-processorpath & META-INF/services/javax.annotation.processing.Processor
Jesse Glick
jesse.glick at oracle.com
Thu Jan 26 05:44:40 PST 2012
A couple of other points on this topic I just thought of.
On 01/24/2012 06:02 AM, Jesse Glick wrote:
> It would be nice if [...when] module A provides javax.annotation.processing.Processor with some processor impl, then compilation of a module requiring A will run that
> processor if there are matching annotations
A longstanding irritation in 269 is that if as a library designer you do supply both an annotation and a matching processor, you have to choose between
1. Include the processor in the same module/JAR/etc. as the annotation (registered in ServiceLoader style). Ensures that everyone using the library (*) runs the processor
automatically. But makes the library a bit larger, and may introduce additional dependencies not used at runtime.
2. Place the processor in a different module.

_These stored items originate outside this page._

/-- Some row's temperature is zero under NOISE (R220). -/
def noiseZero (s : State) (c : Nat) (k : Ctl) (w : Nat) : Bool :=
  hOp w == 0x38 && vMode w == 2 && vTauRow w && (quiet (rowTaus (rdSpd s c) k w)).any Val.isZero

/-- Run a VEC descriptor whose checks have passed (DEDUCED, log 52). -/
def vecRun (s : State) (c : Nat) (k : Ctl) (w : Nat) : State :=
  let op := hOp w
  if op = 0x30 then convRun s c k w
  else if op = 0x38 then sampleRun s c k w
  else if 0x28 ≤ op then
    let (rows, s1) := runAr s c .vec (rowOpRows (rdSpd s c) k w)
    writeVals s1 c w k (dstRow w) rows
  else if 0x20 ≤ op then reduceRun s c k w
  else
    let (rows, s1) := runAr s c .vec (elementRows (rdSpd s c) k w)
    writeVals s1 c w k (dstRow w) rows

/-- The checks of a VEC descriptor, and its run. -/
def vecBody (c : Nat) (e : Upset) (s0 : State) (w : Nat) : Ran :=
  let s := upset s0 e
  let k := ctlFor s c (vArith w)
  if vNoop w then .done s id
  else if codesReserved (vArith w) ((vFormats w).map (·.1)) ∨ (hOp w = 0x38 ∧ vMode w = 3) then .fault Fc.reserved 0
  else if vFormatWrong w then .fault Fc.vecFormat 0
  else if vParamWrong s c k w then .fault Fc.vecParam 0
  else if hOp w = 0x30 ∧ intoWeights s c w then .fault Fc.vecResident 0
  else
    (if hOp w = 0x30 then convChk s e c w else vecChk s e c k w).run s fun _ =>
      if noiseZero s c k w then .stop s Fc.vecParam else .done (vecRun s c k w) id

/-- Issue a VEC descriptor of an operation. -/
def vecIssue (op : Nat) (c : CoreId) (w : WalkerId) (e : Upset) (s : State) : State :=
  issue s c.val w.val 2 op (vecBody c.val e)

/-- COPY (R206). -/
def execCopy (c : CoreId) (w : WalkerId) (e : Upset) (s : State) : Host.Outcome State Fault Refusal :=
  .next (vecIssue 0x00 c w e s)

/-- ADD (R206). -/
def execAdd (c : CoreId) (w : WalkerId) (e : Upset) (s : State) : Host.Outcome State Fault Refusal :=
  .next (vecIssue 0x01 c w e s)

/-- SUB (R206). -/
def execSub (c : CoreId) (w : WalkerId) (e : Upset) (s : State) : Host.Outcome State Fault Refusal :=
  .next (vecIssue 0x02 c w e s)

/-- MUL of the vector engine (R206). -/
def execVecMul (c : CoreId) (w : WalkerId) (e : Upset) (s : State) : Host.Outcome State Fault Refusal :=
  .next (vecIssue 0x03 c w e s)

/-- DIV (R206). -/
def execDiv (c : CoreId) (w : WalkerId) (e : Upset) (s : State) : Host.Outcome State Fault Refusal :=
  .next (vecIssue 0x04 c w e s)

/-- MAX (R206). -/
def execMax (c : CoreId) (w : WalkerId) (e : Upset) (s : State) : Host.Outcome State Fault Refusal :=
  .next (vecIssue 0x05 c w e s)

/-- MIN (R206). -/
def execMin (c : CoreId) (w : WalkerId) (e : Upset) (s : State) : Host.Outcome State Fault Refusal :=
  .next (vecIssue 0x06 c w e s)

/-- FMA (R206). -/
def execFma (c : CoreId) (w : WalkerId) (e : Upset) (s : State) : Host.Outcome State Fault Refusal :=
  .next (vecIssue 0x07 c w e s)

/-- ABS (R206). -/
def execAbs (c : CoreId) (w : WalkerId) (e : Upset) (s : State) : Host.Outcome State Fault Refusal :=
  .next (vecIssue 0x08 c w e s)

Keeps the library slimmer, but means that users will not have the processor run by default - they would need to check the
documentation of each library they use which defines any annotations and manually configure a processor path, which is unmaintainable when more than a couple of such
libraries are involved.
It would be a valuable improvement to let a library module declare that it has an associated processor module to be used only during compilation. Specifically, any module
requiring that library (incl. indirectly via "requires public") should include the processor module in its processorpath or equivalent. For example:
module lib {
exports lib;
requires processor service lib.proc; // syntax??
}
package lib;
public @interface Anno {}
module lib.proc {
requires lib;
provides service javax.annotation.processing.Processor with lib.proc.Proc;
}
package lib.proc;
@javax.annotation.processing.SupportedAnnotationTypes("lib.Anno")
public class Proc extends javax.annotation.processing.AbstractProcessor {...}
module user {
requires lib;
// "requires processor lib.proc" is implied
}
package user;
// lib.proc.Proc will be run on this:
@lib.Anno class C {}
(There probably needs to be some way of overriding processor discovery, like -proc:none or -processor only.This in current versions of javac.)
Another 269-related consideration is how processors will actually be run in JDK 8 javac. Currently the contents of -processorpath (defaulting to -classpath) are dumped
into a URLClassLoader and then ServiceLoader or the equivalent is used for discovery if -processor is not given. In a modular environment, you would expect each
ProcessingEnvironment to be associated with a transient LoaderPool (?) so that the semantics of the module system - especially dependencies and exported types - are used
for loading processors and their associated classes.
(The Javadoc of ProcessingEnvironment currently says "from the perspective of the running annotation processors, at least the chosen subset of helper classes are viewed
as being loaded by the same class loader"; this would need to be updated to refer to modules.)
TBD how modular javac should behave w.r.t. processors when run on an older JDK, as is the case for bootstrapping the JDK itself. If it knew how to resolve module
dependencies, it could fall back to computing the transitive closure of dependencies of all processor modules and creating a URLClassLoader. But if the JDK does not use
269 internally - or only in higher-level modules that can be built after javac has been bootstrapped - then this may not be an issue.